The model can be divided into four stages:
- Twitter Streaming
- Tweets Preprocessing
- Topic Modeling
- Anomaly Detection
Two methods have been implemented to stream tweets. It has been observed Spark + Tweepy method when executed in local mode on one machine is significantly slower than Tweepy method in the same environment.
-
Tweepy - TwitterStreaming_Tweepy.py streams tweets using twitter streaming api and tweepy and saves the "text" of the tweets in csv format. Note: The code might return error 420 after running for 1 min, reason being rate limit imposed by twitter. Wait for atleast 10-15 min and then re-run the code to start streaming tweets. The tweets will continue to append to the previously saved tweets in the csv file.
-
Spark + Tweepy - TwitterStreaming_SparkTweepy.py waits on localhost:5555 until the next script TwitterStreaming_Spark.py runs. The tweets are stored in partition files (JSON format) which can then be merged into one file using merge file commands.
A series of preprocessing operations such as removing return handles, twitter handles, URLs, special characters, numbers, punctuations and stopwords are performed on the twitter dataset to remove redundant and unimportant data.
To detect the context (topics) of tweets for #brexit, unsupervised machine learning algorithms, Latent Dirichlet Allocation (LDA) and Non-Negative Matrix Factorization (NMF) are implemented. There are two implementations of LDA: Gensim LDA and Mallet LDA. Mallet LDA gives better quality of topics and high coherence score when evaluating the model. The analysis of the topics extends to finding optimal number of topics for a given dataset, finding dominant topics, finding the most representative tweet for each topic, and topic distribution across the collection of tweets.
The results obtained from topic modelling stage are the list of contexts (topics) related to #brexit. To detect anomalies, we find the topics that contain words related to profanity, racism, terrorism, and war. These topics can then be used to identify the corrosponding tweets expressing unusual behavior.
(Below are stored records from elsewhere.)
-- ==== Sys2Proof/Tests/Slice0.lean ====
section
/-! SUPPORT. Our own tests: ill-formed commands the check refuses, words and scores written out from the tables of the
manual, a few commands one step each, and for every statement with hypotheses a state that meets them. -/

namespace Sys2Proof.Tests

set_option Elab.async false

open Sys2Proof.Machine Sys2Proof.Safety

/-! States. -/

/-- In RUN and DAY, every route group of class 5, recall limit 1 and 10 s timers, four positions fitted, the window the
last one. -/
def running : State :=
  { State.reset with
    straps := { wbase := 63, posn := 3, refsel := 0 }, pins := { wbase := 63, posn := 3, refsel := 0 }
    seq := .run, stage := .running
    settings := { Settings.default with
      groups := Vector.replicate 32 { GroupSettings.default with cls := 5, hold := 10, transfer := 10, camp := 10 } } }

/-- `running` with slot 127 in disposition `d` at position `p`, its home 3. -/
def withSlot (d : Disp) (p : Option PosNo) : State :=
  running.setSlot 127 { Slot.empty with disp := d, position := p, home := some 3, group := 31 }

/-- `running` with slot 127 PRESENTED at position 3 and due at call tick `d`. -/
def dueAt (d : Tick) : State :=
  running.setSlot 127 { Slot.empty with
    disp := .presented, position := some 3, home := some 3, group := 31, returnKind := some .queued, deadline := some d }

/-- A position record in state `st`. -/
def posIn (st : PosState) : Position := { Position.empty with state := st }

/-! Commands that do not spell their row are refused by the check. -/

theorem test_wf_power_sram : (Instr.powerOnReset running.pins [(1, 1), (1, 2)]).wellFormed = false := by decide
theorem test_wf_power_outside : (Instr.powerOnReset running.pins [(4194304, 1)]).wellFormed = false := by decide
theorem test_wf_restart_right : (Instr.restart .link false running.pins).wellFormed = false := by decide
theorem test_wf_offer_right : (Instr.offer .console (.slot 0) 0 false).wellFormed = false := by decide
theorem test_wf_event_code : (Instr.unknownEventCode .link (.slot 0) 6 false).wellFormed = false := by decide
theorem test_wf_answer_right : (Instr.answer .link (.slot 0) 0 false).wellFormed = false := by decide
theorem test_wf_action_code : (Instr.unknownActionCode .console (.slot 0) 5 false).wellFormed = false := by decide
theorem test_wf_control_code : (Instr.unknownControlCommand .console 0 2 false).wellFormed = false := by decide
theorem test_wf_setting_word : (Instr.settingWrite .console 0x001 fullLanes 0 false).wellFormed = false := by decide
theorem test_wf_counter_word : (Instr.counterPreset .console 0x07F fullLanes 0 false).wellFormed = false := by decide
theorem test_wf_stray_right : (Instr.strayWrite .console 0x000 fullLanes 0 false).wellFormed = false := by decide
theorem test_wf_partial_lanes : (Instr.partialCommand .console 0x400 fullLanes 0 false).wellFormed = false := by decide
theorem test_wf_partial_word : (Instr.partialCommand .console 0x402 1 0 false).wellFormed = false := by decide
theorem test_wf_offer : (Instr.offer .link (.slot 0) 0 false).wellFormed = true := by decide

/-- The table gives no row any bits, so no word spells a command. -/
theorem test_decode_none (nbits w : Nat) : decodeTableWord nbits w = none := rfl

/-! Words of R200 and codes of R199. -/

theorem test_disposition_free : dispositionWord Slot.empty = 0x0000FFF0#32 := by decide
theorem test_status_reset : statusWord Position.empty none 0 = 0xFFFF0000#32 := by decide
theorem test_fault_none : faultHeadWord none 0 = 0x00FF0000#32 := by decide
theorem test_stack_empty : stackWord none = 0x000000FF#32 := by decide
theorem test_mode_status : modeStatusWord .lapsed .night true .restart .run = 0x0000331B#32 := by decide

/-- Slot 5 (group 3) TALKING at position 2, home 2, saved class 4, two recalls, not final. -/
theorem test_disposition_talking : dispositionWord { Slot.empty with
    disp := .talking, position := some 2, home := some 2, savedClass := some 4, group := 3, recalls := 2 } =
      0x00434223#32 := by decide

/-- R61: class 3, grain 10, step 2, 95 s waited and one recall score 96 + 18 + 24. -/
theorem test_score : urgency { GroupSettings.default with cls := 3, grain := 10, step := 2 } 95 1 false = 138 := by decide
/-- R61, stage 4. -/
theorem test_score_clamps : urgency { GroupSettings.default with cls := 7, grain := 1, step := 15 } 4095 7 false = 255 := by
  decide
/-- R105 across the wrap of the call tick count: armed at FFFFh for 1 s, due at 0009h. -/
theorem test_deadline_wraps : expiredAt 8 (armAt 0xFFFF 1) = false ∧ expiredAt 9 (armAt 0xFFFF 1) = true := by decide

/-- R200: class 5, grain 63, step 15 and limit 7 at their places, the other bits 0. -/
theorem test_group_word : groupFirstWord { GroupSettings.default with cls := 5, grain := 63, step := 15, limit := 7 } =
    0x070F3F05#32 := by decide

/-! Single steps. -/

/-- The word at window offset `off` after one command. -/
def wordAfter (s : State) (c : Instr) (off : Offset) : Option Word32 :=
  match exec c s with
  | .next t => some (t.mem.readWord (t.addr off))
  | _ => none

/-- A field after one command. -/
def after {α : Type} (s : State) (c : Instr) (f : State → α) : Option α :=
  match exec c s with
  | .next t => some (f t)
  | _ => none

theorem test_fill_last : wordAfter { State.reset with stage := .filling 127 } .fill 0x7FA = some 0x0000FFF0#32 := by decide

theorem test_offer : wordAfter running (.offer .link (.slot 127) 0x00001F false) 0x7F9 = some 0x01001F01#32 := by
  decide +kernel

/-- R18: group 0 has class 0 at the defaults. -/
theorem test_offer_barred : wordAfter { State.reset with seq := .run, stage := .running } (.offer .link (.slot 0) 0 false)
    0x401 = some 0x09000001#32 := by decide +kernel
The project has been carried using Python 3.6.8, Spark-2.4.3-bin-hadoop2.7, Java 12.0.1, Mallet 2.0.8 and the python packages present in requirements.txt that can be installed individually using pip3 install
command or by executing the requirements.txt using pip3 install -r requirements.txt
-
If you want to use only tweepy to stream the tweets, then open a terminal and enter
python3 TwitterStreaming_Tweepy.py
-
If you want to make use of Spark and Tweepy for streaming tweets, then open a terminal and enter
python3 TwitterStreaming_SparkTweepy.py
and then open another terminal and enterpython3 TwitterStreaming_Spark.py
-
When you execute these files, the tweets will start streaming and sub-folders would be created in the tweets folder at the path mentioned. Use
find /home/aamir/datasets/tweets -type f -name 'part-00000' -exec cat {} + >mergedTweets.json
to merge the partition files into one json file. -
To convert json file to csv, use JSON_to_CSV.ipynb notebook.
-